BEGIN Data supplied
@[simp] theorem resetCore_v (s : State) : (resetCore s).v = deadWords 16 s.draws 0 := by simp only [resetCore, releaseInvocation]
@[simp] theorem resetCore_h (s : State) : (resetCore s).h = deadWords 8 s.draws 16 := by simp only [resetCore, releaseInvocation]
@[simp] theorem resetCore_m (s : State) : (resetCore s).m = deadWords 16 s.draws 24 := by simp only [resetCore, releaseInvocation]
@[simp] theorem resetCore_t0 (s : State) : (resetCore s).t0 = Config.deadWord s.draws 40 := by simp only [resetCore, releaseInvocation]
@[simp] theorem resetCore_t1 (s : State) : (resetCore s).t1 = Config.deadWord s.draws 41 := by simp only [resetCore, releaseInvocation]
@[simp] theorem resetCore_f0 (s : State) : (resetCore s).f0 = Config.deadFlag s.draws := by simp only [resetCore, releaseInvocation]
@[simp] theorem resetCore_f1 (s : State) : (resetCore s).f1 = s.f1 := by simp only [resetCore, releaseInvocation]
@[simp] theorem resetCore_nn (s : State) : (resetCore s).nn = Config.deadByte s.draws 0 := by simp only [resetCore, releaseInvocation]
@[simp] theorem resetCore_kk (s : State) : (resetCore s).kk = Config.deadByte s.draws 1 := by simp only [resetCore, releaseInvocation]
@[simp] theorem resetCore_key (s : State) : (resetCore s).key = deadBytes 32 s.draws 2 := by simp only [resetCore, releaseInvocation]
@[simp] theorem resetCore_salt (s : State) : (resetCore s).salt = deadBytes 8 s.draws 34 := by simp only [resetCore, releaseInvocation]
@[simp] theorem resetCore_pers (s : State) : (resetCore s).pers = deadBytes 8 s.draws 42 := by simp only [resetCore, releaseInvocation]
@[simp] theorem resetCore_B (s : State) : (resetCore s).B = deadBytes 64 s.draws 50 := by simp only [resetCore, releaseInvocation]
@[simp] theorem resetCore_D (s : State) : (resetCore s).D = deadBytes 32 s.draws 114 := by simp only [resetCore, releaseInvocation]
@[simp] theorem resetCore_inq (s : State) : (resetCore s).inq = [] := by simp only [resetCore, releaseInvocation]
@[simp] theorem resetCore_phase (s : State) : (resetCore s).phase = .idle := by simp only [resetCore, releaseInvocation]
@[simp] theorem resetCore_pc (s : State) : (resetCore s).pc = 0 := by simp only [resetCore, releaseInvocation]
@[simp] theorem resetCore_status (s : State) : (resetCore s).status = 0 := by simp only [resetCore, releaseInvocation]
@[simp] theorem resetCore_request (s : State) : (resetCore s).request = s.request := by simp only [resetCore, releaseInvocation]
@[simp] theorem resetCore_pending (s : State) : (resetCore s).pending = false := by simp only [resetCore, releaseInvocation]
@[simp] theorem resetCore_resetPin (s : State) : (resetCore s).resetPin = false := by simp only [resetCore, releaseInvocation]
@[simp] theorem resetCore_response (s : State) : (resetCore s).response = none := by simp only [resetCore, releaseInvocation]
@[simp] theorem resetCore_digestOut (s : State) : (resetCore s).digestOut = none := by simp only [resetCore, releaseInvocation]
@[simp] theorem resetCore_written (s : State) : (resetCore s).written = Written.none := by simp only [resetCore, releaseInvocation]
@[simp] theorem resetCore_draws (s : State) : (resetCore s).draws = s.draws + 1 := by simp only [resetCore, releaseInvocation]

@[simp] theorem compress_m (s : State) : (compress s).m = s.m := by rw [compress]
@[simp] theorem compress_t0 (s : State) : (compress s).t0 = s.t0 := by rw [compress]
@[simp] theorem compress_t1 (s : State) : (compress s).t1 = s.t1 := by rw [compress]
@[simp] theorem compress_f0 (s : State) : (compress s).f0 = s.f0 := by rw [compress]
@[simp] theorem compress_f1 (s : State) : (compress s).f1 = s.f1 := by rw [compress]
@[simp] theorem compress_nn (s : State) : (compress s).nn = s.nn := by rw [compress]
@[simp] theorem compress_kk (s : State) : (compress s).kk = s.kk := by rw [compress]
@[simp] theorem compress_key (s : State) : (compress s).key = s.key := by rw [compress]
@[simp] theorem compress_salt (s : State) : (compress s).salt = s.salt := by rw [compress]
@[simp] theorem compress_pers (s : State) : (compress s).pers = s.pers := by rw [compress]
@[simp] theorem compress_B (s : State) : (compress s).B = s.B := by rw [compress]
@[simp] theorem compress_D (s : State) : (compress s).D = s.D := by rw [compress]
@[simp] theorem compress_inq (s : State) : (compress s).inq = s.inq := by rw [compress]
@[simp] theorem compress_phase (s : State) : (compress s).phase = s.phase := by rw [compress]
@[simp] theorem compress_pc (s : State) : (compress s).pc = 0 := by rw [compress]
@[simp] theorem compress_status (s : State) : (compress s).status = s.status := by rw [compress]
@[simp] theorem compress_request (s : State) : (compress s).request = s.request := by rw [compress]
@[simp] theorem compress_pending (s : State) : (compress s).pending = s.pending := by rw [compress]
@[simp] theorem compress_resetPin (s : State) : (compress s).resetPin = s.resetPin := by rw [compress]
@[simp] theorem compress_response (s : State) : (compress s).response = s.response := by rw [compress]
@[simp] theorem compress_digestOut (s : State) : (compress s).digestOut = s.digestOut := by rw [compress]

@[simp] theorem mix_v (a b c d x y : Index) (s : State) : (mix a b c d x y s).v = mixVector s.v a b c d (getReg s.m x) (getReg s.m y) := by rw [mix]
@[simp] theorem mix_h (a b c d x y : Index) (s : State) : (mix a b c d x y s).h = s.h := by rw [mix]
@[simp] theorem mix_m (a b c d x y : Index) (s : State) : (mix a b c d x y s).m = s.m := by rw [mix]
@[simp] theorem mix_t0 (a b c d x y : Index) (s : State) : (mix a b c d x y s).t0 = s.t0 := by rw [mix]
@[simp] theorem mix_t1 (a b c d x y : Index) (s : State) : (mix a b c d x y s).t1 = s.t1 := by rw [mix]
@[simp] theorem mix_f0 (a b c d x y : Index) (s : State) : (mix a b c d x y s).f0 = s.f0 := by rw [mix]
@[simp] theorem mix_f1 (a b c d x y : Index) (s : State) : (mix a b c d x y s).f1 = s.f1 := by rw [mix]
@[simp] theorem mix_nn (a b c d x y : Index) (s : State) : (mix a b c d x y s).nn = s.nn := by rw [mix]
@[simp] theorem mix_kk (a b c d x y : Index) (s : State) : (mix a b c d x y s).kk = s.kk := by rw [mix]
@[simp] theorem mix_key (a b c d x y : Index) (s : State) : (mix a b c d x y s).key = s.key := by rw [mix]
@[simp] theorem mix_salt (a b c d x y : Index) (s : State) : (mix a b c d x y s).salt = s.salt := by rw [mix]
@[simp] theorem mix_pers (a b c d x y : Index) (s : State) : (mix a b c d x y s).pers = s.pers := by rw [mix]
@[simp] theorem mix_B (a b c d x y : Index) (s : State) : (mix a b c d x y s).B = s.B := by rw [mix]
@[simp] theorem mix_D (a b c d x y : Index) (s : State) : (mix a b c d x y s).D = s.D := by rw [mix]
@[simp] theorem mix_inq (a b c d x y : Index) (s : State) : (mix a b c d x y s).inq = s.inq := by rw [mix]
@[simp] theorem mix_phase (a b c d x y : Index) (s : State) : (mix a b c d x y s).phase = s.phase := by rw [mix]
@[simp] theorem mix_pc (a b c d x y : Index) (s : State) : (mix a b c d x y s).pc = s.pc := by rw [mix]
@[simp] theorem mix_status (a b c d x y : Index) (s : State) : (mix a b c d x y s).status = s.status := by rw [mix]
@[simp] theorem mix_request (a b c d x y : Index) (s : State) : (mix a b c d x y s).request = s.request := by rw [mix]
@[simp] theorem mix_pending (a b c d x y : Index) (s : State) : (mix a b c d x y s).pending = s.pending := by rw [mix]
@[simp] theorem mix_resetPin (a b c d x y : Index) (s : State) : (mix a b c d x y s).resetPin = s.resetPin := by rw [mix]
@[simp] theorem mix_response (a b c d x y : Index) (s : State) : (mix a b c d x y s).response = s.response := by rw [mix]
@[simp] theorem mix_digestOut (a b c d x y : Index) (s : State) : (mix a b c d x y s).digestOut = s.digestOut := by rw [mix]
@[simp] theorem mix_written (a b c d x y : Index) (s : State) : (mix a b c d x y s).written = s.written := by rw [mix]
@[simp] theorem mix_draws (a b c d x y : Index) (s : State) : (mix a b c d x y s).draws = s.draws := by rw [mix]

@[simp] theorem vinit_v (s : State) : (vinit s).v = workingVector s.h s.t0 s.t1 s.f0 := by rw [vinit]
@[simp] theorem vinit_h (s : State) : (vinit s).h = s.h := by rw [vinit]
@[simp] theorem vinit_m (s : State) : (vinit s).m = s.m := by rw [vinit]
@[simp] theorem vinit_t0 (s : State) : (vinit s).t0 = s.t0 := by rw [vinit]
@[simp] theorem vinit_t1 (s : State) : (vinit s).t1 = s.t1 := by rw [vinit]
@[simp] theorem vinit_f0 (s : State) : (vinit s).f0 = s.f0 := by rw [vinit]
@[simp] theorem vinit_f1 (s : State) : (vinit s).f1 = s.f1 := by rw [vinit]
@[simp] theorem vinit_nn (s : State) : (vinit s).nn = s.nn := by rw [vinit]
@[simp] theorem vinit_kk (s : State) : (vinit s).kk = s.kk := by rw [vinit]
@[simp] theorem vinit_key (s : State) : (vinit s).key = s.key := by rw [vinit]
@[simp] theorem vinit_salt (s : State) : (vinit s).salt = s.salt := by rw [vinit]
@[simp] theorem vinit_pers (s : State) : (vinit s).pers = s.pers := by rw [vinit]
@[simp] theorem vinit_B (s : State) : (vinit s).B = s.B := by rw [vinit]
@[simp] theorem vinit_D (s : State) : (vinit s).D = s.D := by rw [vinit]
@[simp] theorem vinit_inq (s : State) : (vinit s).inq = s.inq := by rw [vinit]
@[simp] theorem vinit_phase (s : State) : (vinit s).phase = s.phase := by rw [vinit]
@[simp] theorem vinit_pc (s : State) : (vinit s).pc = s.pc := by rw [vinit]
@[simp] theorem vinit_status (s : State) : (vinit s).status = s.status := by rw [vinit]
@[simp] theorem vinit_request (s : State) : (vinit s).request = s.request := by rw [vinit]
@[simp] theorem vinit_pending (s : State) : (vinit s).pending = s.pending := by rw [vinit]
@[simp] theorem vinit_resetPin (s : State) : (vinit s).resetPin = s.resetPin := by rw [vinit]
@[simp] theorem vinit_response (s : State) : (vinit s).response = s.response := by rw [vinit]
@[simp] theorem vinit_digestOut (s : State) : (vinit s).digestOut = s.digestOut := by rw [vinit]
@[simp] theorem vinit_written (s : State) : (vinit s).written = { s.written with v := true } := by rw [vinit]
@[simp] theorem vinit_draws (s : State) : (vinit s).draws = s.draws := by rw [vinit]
END Data supplied
Exercise description. Search the entries above for the string "pers". Copy each line in which it appears.

Response.
@[simp] theorem resetCore_pers (s : State) : (resetCore s).pers = deadBytes 8 s.draws 42 := by simp only [resetCore, releaseInvocation]
@[simp] theorem compress_pers (s : State) : (compress s).pers = s.pers := by rw [compress]
@[simp] theorem mix_pers (a b c d x y : Index) (s : State) : (mix a b c d x y s).pers = s.pers := by rw [mix]
@[simp] theorem vinit_pers (s : State) : (vinit s).pers = s.pers := by rw [vinit]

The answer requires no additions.